WORK REQUIRED
Count how many lines of the data include "modCtx". The answer is that number and nothing else.

(Saved data entries)
"""

/-- A load served: its code and detail. A LOADVA that is no canonical address has no leaf (02 R29). The kernel entries of a
container are the runtime's to read (R460): no step here depends on them. -/
def State.serveLoad (s0 : State) (cx seg : Nat) (c : Nat) : (Nat × Nat) × State :=
  let hdr := s0.hbmWords c 16
  let ea := c + dWord hdr 4 + 64 * seg
  let s := (s0.l2range 0 c 64 0 false).l2range 0 ea 64 0 false
  let e := s.hbmWords ea 16
  let w0 := dWord e 0
  let size := dWord e 1
  let va := dNum e 4 2
  if isCanon (BitVec.ofNat 64 va) = false then ((2, 0), s)
  else if hdr.take 2 ≠ [0x4F56454B, 0x00010000] ∨ (hdr.drop 8).any (fun x => x != 0) = true ∨ dWord hdr 2 ≤ seg ∨
      fieldOf w0 0 2 = 3 ∨ va % 65536 ≠ 0 ∨ dNum e 6 2 ≠ 0 then ((1, 0), s)
  else if (s.ctx cx).live = false then ((2, 0), s)
  else match s.loadLeaves (s.ctx cx).asid (va % 2 ^ 57) (va % 2 ^ 57 + size) (size / 65536 + 1) with
    | none => ((2, 0), s)
    | some ls =>
      let bs := s.pread 0 (c + dWord e 2) size
      let s1 := (((s.l2range 0 (c + dWord e 2) size 0 false).l2range 0 (c + dWord e 3) 2820 0 false).loadBytes ls bs).modCtx cx (fun x => { x with locked := x.locked ++ framesOf ls })
      let meas := (wordBytes e).drop 32
      let head := (wordBytes e).take 32
      let slot := fieldOf w0 4 4
      if shake256 bs ≠ BitVec.ofNat 256 (leNat meas) then ((2, 1), s1)
      else match s1.hif.key slot with
        | none => ((2, 2), s1)
        | some k =>
          if xmssVerify k.1 (head ++ meas) (s.pread 0 (c + dWord e 3) 2820) = false then ((2, 2), s1)
          else
            let s2 := s1.extend (1 :: BitVec.ofNat 8 slot :: head ++ meas)
            if fieldOf w0 0 2 = 0 then
              let s3 := ls.foldl (fun st l => (st.pwrite 0 l.1 (leBytes 8 (l.2.2.2.2 + 8))).l2range 0 l.1 8 0 true) s2
              ((0, 0), s3.shoot ⟨some (s3.ctx cx).asid, 0, 2 ^ 57⟩)
            else ((0, 0), s2)

/-- SEGMENT_LOAD (R461): the oldest accepted LOAD is served. -/
def execSegmentLoad (s : State) : Host.Outcome State Fault Refusal :=
  .next (match s.hif.loads with
    | [] => s
    | l :: rest =>
      let r := (s.modHif (fun h => { h with loads := rest })).serveLoad l.2.1 l.2.2.1 (l.2.2.2.toNat % 2 ^ 52)
      r.2.mbox l.1 l.2.1 r.1.1 r.1.2)

/-- KEYADD (R461): a key signed by a slot that carries ADMIN, installed and extended into AR. -/
def execKeyadd (slot keySlot signer : Nat) (key sig : List Byte) (admin : Bool) (s : State) :
    Host.Outcome State Fault Refusal :=
  request slot 0x05 s (fun x =>
    let msg := BitVec.ofNat 8 keySlot :: key
    if keySlot = 0 ∨ 8 ≤ keySlot ∨ key.length ≠ 68 then x.mbox slot 0 1 0
    else match x.hif.key signer with
      | some (k, true) =>
        if xmssVerify k msg sig then
          ((x.extend (2 :: msg)).modHif (fun h => { h with keys := tset none h.keys keySlot (some (key, admin)) })).mbox slot 0 0 0
        else x.mbox slot 0 2 0
      | _ => x.mbox slot 0 2 0)

/-- QUOTE (R462, R463): the signature index is used up before the signature is released. AR, the count as 8 bytes and the
signature go to a buffer in HBM that the request names (DESIGN CHOICE, log 142). -/
def execQuote (slot : Nat) (q : List Byte × Nat) (s : State) : Host.Outcome State Fault Refusal :=
  request slot 0x06 s (fun x =>
    let i := x.nv.n
    let nonce := q.1
    let dst := q.2
    if nonce.length ≠ 32 ∨ (x.inHbm dst && x.inHbm (dst + 5644)) = false then x.mbox slot 0 1 0
    else if i % 1024 = 0 ∧ 16384 ≤ x.nv.f then x.mbox slot 0 2 3
    else
      let body := leBytes 32 x.hif.ar.toNat ++ leBytes 8 x.hif.ext
      let sig := devSign i (shakeBytes (nonce ++ body ++ x.hif.capBytes))
      let y := { x with nv := { x.nv with n := i + 1, f := if i % 1024 = 0 then max x.nv.f (i / 1024 + 1) else x.nv.f } }
      let z := y.modHif (fun h => { h with quote := some (h.ar, h.ext, sig) })
      ((z.pwrite 0 dst (body ++ sig)).l2range 0 dst (40 + sig.length) 0 true).mbox slot 0 0 0)

/-! Requests on contexts and moves. -/

/-- STEPSTART (16 R418; 17 R435): the step's first ring index is registered; a stopped queue restarts from it
(log 47). -/
def execStepstart (slot ctx queue : Nat) (index : BitVec 16) (s : State) : Host.Outcome State Fault Refusal :=
  request slot 0x07 s (fun x =>
    if 64 ≤ queue then x.mbox slot ctx 1 0
    else if (x.ctx ctx).live = false then x.mbox slot ctx 2 0
    else
      let y := x.modCtx ctx (fun c => { c with step := tset 0 c.step queue (index.toNat + 1) })
      (if (y.ctx ctx).stopped.contains queue then y.rewind ctx queue else y).mbox slot ctx 0 0)

/-- ANSWER (16 R416): acts at once on a resident group, at the restore on a saved one; a stale answer is ignored. -/
def execAnswer (slot gk : Nat) (retry : Bool) (s : State) : Host.Outcome State Fault Refusal :=
  request slot 0x08 s (fun x =>
    (match (x.grp gk).y.parked with
      | none => x
      | some p =>
        if (x.teamG gk).st == TeamSt.resident then x.answerNow gk p retry
        else x.modGrp gk (fun g => { g with y := { g.y with parked := some { p with answer := some retry } } })).mbox
      slot (x.ctxNoG gk) 0 0)

/-- MIGRATE (02 R40): a migration entry programmed, which begins to move, an inbound one at once where its page table entry has
been rewritten and no translation to the old frame is left (02 R42); "served remotely" is code 2. -/
def execMigrate (slot stack i : Nat) (entry : BitVec 128) (big : Bool) (s : State) : Host.Outcome State Fault Refusal :=
  request slot 0x09 s (fun x =>
    let n := entry.toNat
    let e := moveOf (fieldOf n 0 52) (fieldOf n 56 2) (fieldOf n 64 52) (fieldOf n 58 2) big
    let o := (x.stk stack).entry i
    if 8 ≤ stack ∨ 64 ≤ i ∨ x.migOk e = false ∨ Mig.home x e ≠ some stack then x.mbox slot 0 1 0
    else if o.st = .moving ∨ o.st = .done then x.mbox slot 0 3 0
    else if x.migrating e.otgt e.old e.size = true ∨ x.migrating e.ntgt e.new e.size = true then x.mbox slot 0 2 0
    else (x.setMig stack i { e with run := e.inbound && x.rewritten e (fun _ _ _ => true) }).mbox slot 0 0 0)

/-- FAULT_REQUEST (02 R43): the host's is a MIGRATE request of the mailbox (R458). -/
def execFaultRequest (pa : Nat) (tgt : Nat) (dst : Nat) (big : Bool) (host : Option Nat) (s : State) :
    Host.Outcome State Fault Refusal :=
  match host with
  | none => .next (s.faultReq pa tgt dst big none)
  | some slot => request slot 0x09 s (fun x => if tgt ≠ 0 then x.mbox slot 0 1 0 else x.faultReq pa tgt dst big (some slot))

/-- RTABLE (17 R425): a checked image becomes the pending table. -/
def execRtable (slot : Nat) (addr : Nat) (s : State) : Host.Outcome State Fault Refusal :=
  request slot 0x0A s (fun y => let x := y.l2range 0 addr 528 0 false
    match x.rankImage addr with
    | none => x.mbox slot 0 2 0
    | some t => (x.modMem (fun m => { m with pend := some t })).mbox slot 0 0 0)

/-- Every queue of a context stopped; the host is told of those in service without a registered step (17 R435). -/
def State.stopAll (s : State) (cx : Nat) : State :=
  (List.range 64).foldl (fun st q =>
    let r := st.queue cx q
    if qEn r.1 && decide (tget 0 (r.2.ctx cx).step q = 0) then r.2.stopQueue cx q 0 6 0
    else r.2.modCtx cx (fun c => { c with stopped := if c.stopped.contains q then c.stopped else c.stopped ++ [q] })) s

/-- The nodes of a context whose end is known complete. -/
def State.completeEnded (s : State) (cx : Nat) : State :=
  (s.ctx cx).ended.foldl (fun st e => st.complete cx e.1 e.2.1 e.2.2.1 e.2.2.2) s

/-- ABORT (17 R435 step 1): the queues of a job's contexts stop, and its launches' teams are removed without a save; their
nodes complete with class 6 and a DETAIL that the manual does not name (a free value, log 48). -/
def execAbort (slot job : Nat) (s : State) : Host.Outcome State Fault Refusal :=
  request slot 0x0B s (fun x =>
    ((x.ctxs.filter (fun p => p.2.live && decide (p.2.fjob.toNat = job))).foldl (fun st p =>
      ((st.ctxLaunches p.1).foldl (fun st lk => st.draw.2.abortWith lk 6 ((Config.freeW32 st.free).toNat % 65536))
        (st.stopAll p.1)).completeEnded p.1) x).mbox slot 0 0 0)

/-- JOIN (17 R438, R439): busy while a join is under way. -/
def execJoin (slot : Nat) (addr : Nat) (s : State) : Host.Outcome State Fault Refusal :=
  request slot 0x0C s (fun x =>
    if x.link.join.st = .opening ∨ x.link.join.st = .pull ∨ x.link.join.st = .closing then x.mbox slot 0 3 0 else (x.joinStart addr).mbox slot 0 0 0)

/-- FABCFG (17 R428). -/
def execFabcfg (slot : Nat) (cfg : List Byte) (s : State) : Host.Outcome State Fault Refusal :=
  request slot 0x0D s (fun x =>
    let w := cfgWords cfg
    if cfg.length = 176 ∧ fabcfgOk w = true then (x.setFabcfg w).mbox slot 0 0 0 else x.mbox slot 0 1 0)

/-- FABRESET (17 R432). -/
def execFabreset (slot : Nat) (s : State) : Host.Outcome State Fault Refusal :=
  request slot 0x0E s (fun x => x.resetFab.mbox slot 0 0 0)

/-- DRAIN (01 R20; 17 R432): every resident team is pre-empted, and LEAVING is set in the next beat; with no context spares come
in. The request is answered once every team is saved (R458). -/
def execDrain (slot : Nat) (s : State) : Host.Outcome State Fault Refusal :=
  request slot 0x0F s (fun x =>
    let y := (((x.teams.map (fun p => p.1)).foldl (fun st tk => if (st.team tk).st == TeamSt.resident then st.preempt tk else st) x).modMem
      (fun m => { m with leaving := true })).mend
    (y.modHif (fun h => { h with drains := h.drains ++ [slot] })).drainDone)

/-! Registers written from outside a program (16 R409, R420; 21 R466; numbering: log 49). -/

/-- REGISTER_WRITE (R409): a register with no behaviour of its own. Numbers below 0x1000 name the registers of R409;
0x8000 and 0x8001 ASTBASE; 0x9000 + 2i and one more SPRGN i of die `gk`, whose reserved bits stay 0 (04 R90); 0x10000 + i word i of the state image of a group
in debug stop. -/
def execRegisterWrite (gk n : Nat) (v : W32) (s : State) : Host.Outcome State Fault Refusal :=
  .next (
    if n = 0x8000 then { s with astbase := (s.astbase.extractLsb' 32 20 : BitVec 20) ++ v }
    else if n = 0x8001 then { s with astbase := (v.truncate 20 : BitVec 20) ++ (s.astbase.truncate 32 : W32) }
    else if 0x9000 ≤ n ∧ n < 0x9020 then
      s.modDie gk (fun d => { d with sprgn := tmod 0 d.sprgn ((n - 0x9000) / 2) (fun x => setWordHalf x (n % 2 == 1) v &&& 0x0000FFFFFFFFFFFF) })
    else if 0x10000 ≤ n then
      if (s.grp gk).y.status = .debug then s.modGrp gk (fun g => g.pokeImage (n - 0x10000) v (s.launchG gk).cb) else s
    else if (s.grp gk).live ∧ n ≠ 0x120 then { ({ s with cur := gk }).sysWrite n v with cur := s.cur }
    else s)

end Sys2Proof.Machine
end

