/-- Arriving messages are matched in order, pulled, landed and delivered. An MSG or RTS of the next number is matched
with the first posted receive that takes it, its bytes landing in the receive's buffer (here in scratchpad memory), or
queued while there is room, else answered busy; an earlier number is only acknowledged, a later one is held without an
answer until its turn, which comes with the number before it, and a second copy of a held one changes nothing. That a
message that matches is accepted although the queue is full is the model's choice (log 72); so are the rank by which a
message to this module itself comes in (log 58) and the numbers by which PULL and PDATA name a SEND and a receive (log
74). A matched RTS is pulled. PULL is answered with PDATA, or ends the SEND where it closes; PDATA that completes a
receive ends it. RECEIVE_COMPLETION, and Q2_HELD_RELEASE for a completion held before a full Q2, push one entry to the
team's Q2 and lower path 6. (spec/12 R307; spec/12 R311; spec/12 R312; spec/12 R313; spec/12 R314; spec/12 R315;
spec/12 R316; spec/12 R317; spec/12 R318; spec/12 R320; spec/12 R323.) -/
def Obligations.MessagePackets : Prop :=
  (∀ (s : State) (m : MsgHdr) (bytes : List Byte), (s.msgIn m (.msg m.args bytes) = none → exec (.msgPacket m bytes) s = .next s) ∧
    (s.msgIn m (.rts m.args) = none → exec (.rtsPacket m) s = .next s) ∧
    (m.src.toNat ≠ s.link.mem.slot → ∀ it, s.msgIn m it = some s)) ∧
  (∀ (s y : State) (m : MsgHdr) (bytes : List Byte) (rdv : Bool) (i : Instr) (cx : Nat),
    (rdv = false ∧ i = .msgPacket m bytes ∧ s.msgIn m (.msg m.args bytes) = some y) ∨
      (rdv = true ∧ bytes = [] ∧ i = .rtsPacket m ∧ s.msgIn m (.rts m.args) = some y) →
    Served y m.head cx →
    let c := y.ctx cx
    let key := msgKey m
    let next := tget 0 c.recvNo key
    let room := c.unexp.length < 8192 ∧ y.link.eager + bytes.length ≤ 2 ^ 25
    let none1 := ∀ r ∈ c.posted, r.takes m = false
    let single := ∀ u ∈ c.unexp, u.ahead = true → msgKey u.hdr ≠ key ∨ u.hdr.num ≠ m.num
    let alone := single ∧ ∀ u ∈ c.unexp, u.ahead = true → msgKey u.hdr ≠ key ∨ u.hdr.num ≠ m.num + 1
    let acked := fun (t : State) => exec i s = .next t ∧ PacketFrame y t cx ∧ Acked y t m.head
    let silent := fun (t : State) => exec i s = .next t ∧ PacketFrame y t cx ∧ t.link.fab = y.link.fab
    (m.num < next → ∃ t, acked t ∧ t.ctx cx = c ∧ t.link.eager = y.link.eager) ∧
    (m.num = next → none1 → room → alone → ∃ t, acked t ∧ t.link.eager = y.link.eager + bytes.length ∧
      t.ctx cx = { c with
        recvNo := tset 0 c.recvNo key (m.num + 1)
        busyMsgs := c.busyMsgs.erase (key, m.num)
        unexp := c.unexp ++ [⟨m, bytes, rdv, false⟩] }) ∧
    (next < m.num → room → single → (∀ b ∈ c.busyMsgs, b.1 = key → m.num ≤ b.2) →
      ∃ t, silent t ∧ t.link.eager = y.link.eager + bytes.length ∧
        t.ctx cx = { c with
          busyMsgs := c.busyMsgs.erase (key, m.num)
          unexp := c.unexp ++ [⟨m, bytes, rdv, true⟩] }) ∧
    (next ≤ m.num → ¬ single → exec i s = .next y) ∧
    (∀ (l q : List Unexp) (u : Unexp), m.num = next → none1 → room → c.unexp = l ++ u :: q → u.ahead = true → msgKey u.hdr = key →
      u.hdr.num = m.num + 1 → (∀ r ∈ c.posted, r.takes u.hdr = false) →
      (∀ v ∈ l ++ q, v.ahead = true → msgKey v.hdr ≠ key) → u.held ≤ y.link.eager →
      ∃ t, exec i s = .next t ∧ PacketFrame y t cx ∧ t.link.eager = y.link.eager + bytes.length ∧
        t.link.fab.served = y.link.fab.served ++ [(u.hdr.src.toNat, u.hdr.seq.toNat, replyTo y u.hdr.head .ack),
          (m.src.toNat, m.seq.toNat, replyTo y m.head .ack)] ∧
        t.ctx cx = { c with
          recvNo := tset 0 (tset 0 c.recvNo key (m.num + 1)) key (m.num + 2)
          busyMsgs := c.busyMsgs.erase (key, m.num)
          unexp := l ++ q ++ [⟨m, bytes, rdv, false⟩, { u with ahead := false }] }) ∧
    (m.num = next → none1 → single → ¬ room → ∃ t, exec i s = .next t ∧ PacketFrame y t cx ∧
      t.link.fab.served = y.link.fab.served ∧ t.link.eager = y.link.eager ∧
      t.ctx cx = { c with busyMsgs := c.busyMsgs.erase (key, m.num) ++ [(key, m.num)] }) ∧
    (∀ (l q : List Recv) (r : Recv), m.num = next → c.posted = l ++ r :: q → (∀ y ∈ l, y.takes m = false) → r.takes m = true →
      (∀ y ∈ l ++ q ++ c.taken, y.handle ≠ r.handle) → alone → r.cls = none → r.pulls = [] → r.next = 0 → r.got = 0 →
      let taken := fun (t : State) (r1 : Recv) => acked t ∧ t.link.eager = y.link.eager ∧
        t.ctx cx = { c with
          recvNo := tset 0 c.recvNo key (m.num + 1)
          busyMsgs := c.busyMsgs.erase (key, m.num)
          posted := l ++ q
          taken := c.taken ++ [r1] }
      (∀ a : Nat, rdv = false →
        let bs := bytes.take (min m.len r.cap)
        bs ≠ [] → InScratch y cx r a bs.length →
        ∃ t, exec i s = .next t ∧ LandedAt y t (r.home / 96) a bs ∧ t.groups = y.groups ∧ Acked y t m.head ∧
          t.link.eager = y.link.eager ∧ t.ctx cx = { c with
            recvNo := tset 0 c.recvNo key (m.num + 1)
            busyMsgs := c.busyMsgs.erase (key, m.num)
            posted := l ++ q
            taken := c.taken ++ [{ r with
              msg := some m
              eager := true
              got := min m.len r.cap
              cls := some (if r.cap < m.len then 2 else 0) }] }) ∧
      (rdv = false → bytes = [] →
        ∃ t, taken t { r with msg := some m, eager := true, got := min m.len r.cap, cls := some (if r.cap < m.len then 2 else 0) }) ∧
      (rdv = true → 0 < m.len → m.len ≤ r.cap → m.len ≤ 8192 → y.slotSt m.src.toNat = .go m.src.toNat →
        ∃ t, taken t { r with msg := some m, eager := false, pulls := [y.link.fab.next], next := 8192 } ∧
          bareXfers t = bareXfers y ++ [⟨y.link.fab.next, .pull, cx, r.handle, .none, c.fjob, m.src.toNat, 0,
            y.link.fab.next, 0, .pull m.args 0 m.len, none, 0, false⟩]))) ∧
  (∀ (z s v : State) (h : Hdr) (id off len cx : Nat) (c : SendCmd) (l q : List SendCmd) (bs : List Byte),
    z.carriedBy h (pullItem ((z.ctxOfJob h.job).bind (fun cx => z.sendOf cx id)) off len) = some s → Served s h cx → (s.ctx cx).sends = l ++ c :: q → c.id = id → c.rdv = true → c.ctx = cx →
    (∀ y ∈ l ++ q, y.id ≠ id) →
    (len = 0 → (s.grp c.gk).live = true → ∃ t, exec (.pullPacket h id off len) z = .next t ∧
      Acked s t h ∧ t.ctx cx = { s.ctx cx with sends := l ++ q } ∧
      (∀ n, (t.grp c.gk).r.getG n =
        if n = c.gd then BitVec.ofNat 32 (min ((c.len + 4095) / 4096) 4095 * 16 + 1) else (s.grp c.gk).r.getG n) ∧
      (c.gd < 64 → (t.grp c.gk).r.emptyG c.gd = false) ∧
      (∀ p, (t.grp c.gk).y.path p = (s.grp c.gk).y.path p - if p = 6 then 1 else 0) ∧
      (∀ k, k ≠ c.gk → t.grp k = s.grp k) ∧ t.hbm = s.hbm ∧ t.cores = s.cores) ∧
    (0 < len → 8192 < len ∨ c.len < off + len →
      exec (.pullPacket h id off len) z = .next (s.modFab (fun f => f.send (replyTo s h (.nack 7))))) ∧
    (0 < len → len ≤ 8192 → off + len ≤ c.len →
      s.payRead (State.msgAg c.gk cx c.priv c.home) c.rcd off len = (.ok bs, v) → v.slotSt h.src.toNat = .go h.src.toNat →
      ∃ t, exec (.pullPacket h id off len) z = .next t ∧ { t with link := v.link } = v ∧
        t.link.fab.served = v.link.fab.served ++ [(h.src.toNat, h.seq.toNat, ⟨v.link.mem.gen, (v.ctx cx).fjob, h.src.toNat,
          v.link.mem.slot, h.ce, tget 0 v.link.fab.seqs h.src.toNat, [v.link.fab.next], [.pdata c.args off bs]⟩)] ∧
        bareXfers t = bareXfers v ++ [⟨v.link.fab.next, .pdata, cx, id, .none, (v.ctx cx).fjob, h.src.toNat, 0,
          v.link.fab.next, 0, .pdata c.args off bs, none, 0, false⟩])) ∧
  (∀ (z s v : State) (h : Hdr) (cx handle off : Nat) (bytes : List Byte) (r : Recv) (m : MsgHdr) (x : Xfer),
    z.carriedBy h (pdataItem (z.takenOf cx handle) off bytes) = some s → Served s h cx → s.takenOf cx handle = some r → r.msg = some m → r.cls = none →
    r.pullAt s.link.fab off = some x →
    let bs := bytes.take (min 8192 (r.want - off))
    m.len ≤ r.cap → 0 < m.len → r.got + bs.length = m.len →
    (s.dropX x.id).land cx r off bs = (none, v) → v.takenOf cx handle = some r →
    ∃ t, exec (.pdataPacket h cx handle off bytes) z = .next t ∧ Acked v t h ∧
      t.takenOf cx handle = some { r with pulls := r.pulls.erase x.id, got := m.len, cls := some 0 } ∧
      t.groups = v.groups ∧ t.hbm = v.hbm ∧ t.cores = v.cores) ∧
  (∀ (s : State) (cx handle : Nat) (r : Recv), s.takenOf cx handle = some r → r.handle = handle →
    let tk := r.gk / 64
    let pushed := fun (v t : State) =>
      (t.ctx cx).taken = (v.ctx cx).taken.filter (fun (q : Recv) => decide (q.handle ≠ handle)) ∧
      (t.team tk).q2 = (v.team tk).q2 ++ (if v.recvPushes r then [BitVec.ofNat 32 (handle * 2 ^ 18 + (r.cls.getD 0) * 2 ^ 15 +
        (if r.cls = some 6 then 0 else ((r.msg.map (fun m => m.srank.toNat)).getD 0) % 2 ^ 15))] else []) ∧
      (∀ k, k ≠ tk → t.team k = v.team k) ∧
      (∀ k, (t.grp k).r = (v.grp k).r) ∧
      ((v.grp r.gk).live = true → ∀ p, (t.grp r.gk).y.path p = (v.grp r.gk).y.path p - if p = 6 then 1 else 0) ∧
      (∀ k p, k ≠ r.gk → (t.grp k).y.path p = (v.grp k).y.path p) ∧ t.hbm = v.hbm ∧ t.link = v.link ∧ t.cores = v.cores
    (r.recorded = false → (s.ctx cx).recvTurn r = true →
      let v := s.recvRecord cx r
      (r.cb = none → v = s) ∧
      (v.recvPushes r = false ∨ (v.team tk).q2.length < 256 →
        ∃ t, exec (.receiveCompletion cx handle) s = .next t ∧ pushed v t) ∧
      (v.recvPushes r = true → 256 ≤ (v.team tk).q2.length →
        ∃ t, exec (.receiveCompletion cx handle) s = .next t ∧ t.groups = v.groups ∧ t.teams = v.teams ∧ t.hbm = v.hbm ∧
          (v.takenOf cx handle = some r → t.takenOf cx handle = some { r with recorded := true }))) ∧
    (cx = (s.team tk).ctx → (s.ctx cx).taken.find? (fun q => q.recorded && decide (q.gk / 64 = tk)) = some r →
      (s.team tk).q2.length < 256 → ∃ t, exec (.q2HeldRelease tk) s = .next t ∧ pushed s t))
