-- ==== Sys2Proof/Laws/PerInstr.lean ====
section
/-! SUPPORT. The family Enc of statements about each instruction: its encoding is at most two words (spec/06 R134). -/

namespace Sys2Proof.Laws

/-- A uniform word with its B operand is one word or two. -/
@[simp] theorem encGAB_length (op d a : Nat) (b : UOpd) : (encGAB op d a b).length ≤ 2 := by
  cases b <;> simp [encGAB]

/-- No instruction has more than two words (06 R134). -/
theorem encode_length (i : Instr) : (encode i).length ≤ 2 := by
  cases i <;> simp only [encode] <;> first | exact encGAB_length _ _ _ _ | (simp; done) | (split <;> simp)

/-- The encoding of an instruction is at most two words; an event has none. -/
def Enc.Statement (i : Instr) : Prop := (encode i).length ≤ 2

"""

RESULT FOR THIS TASK
3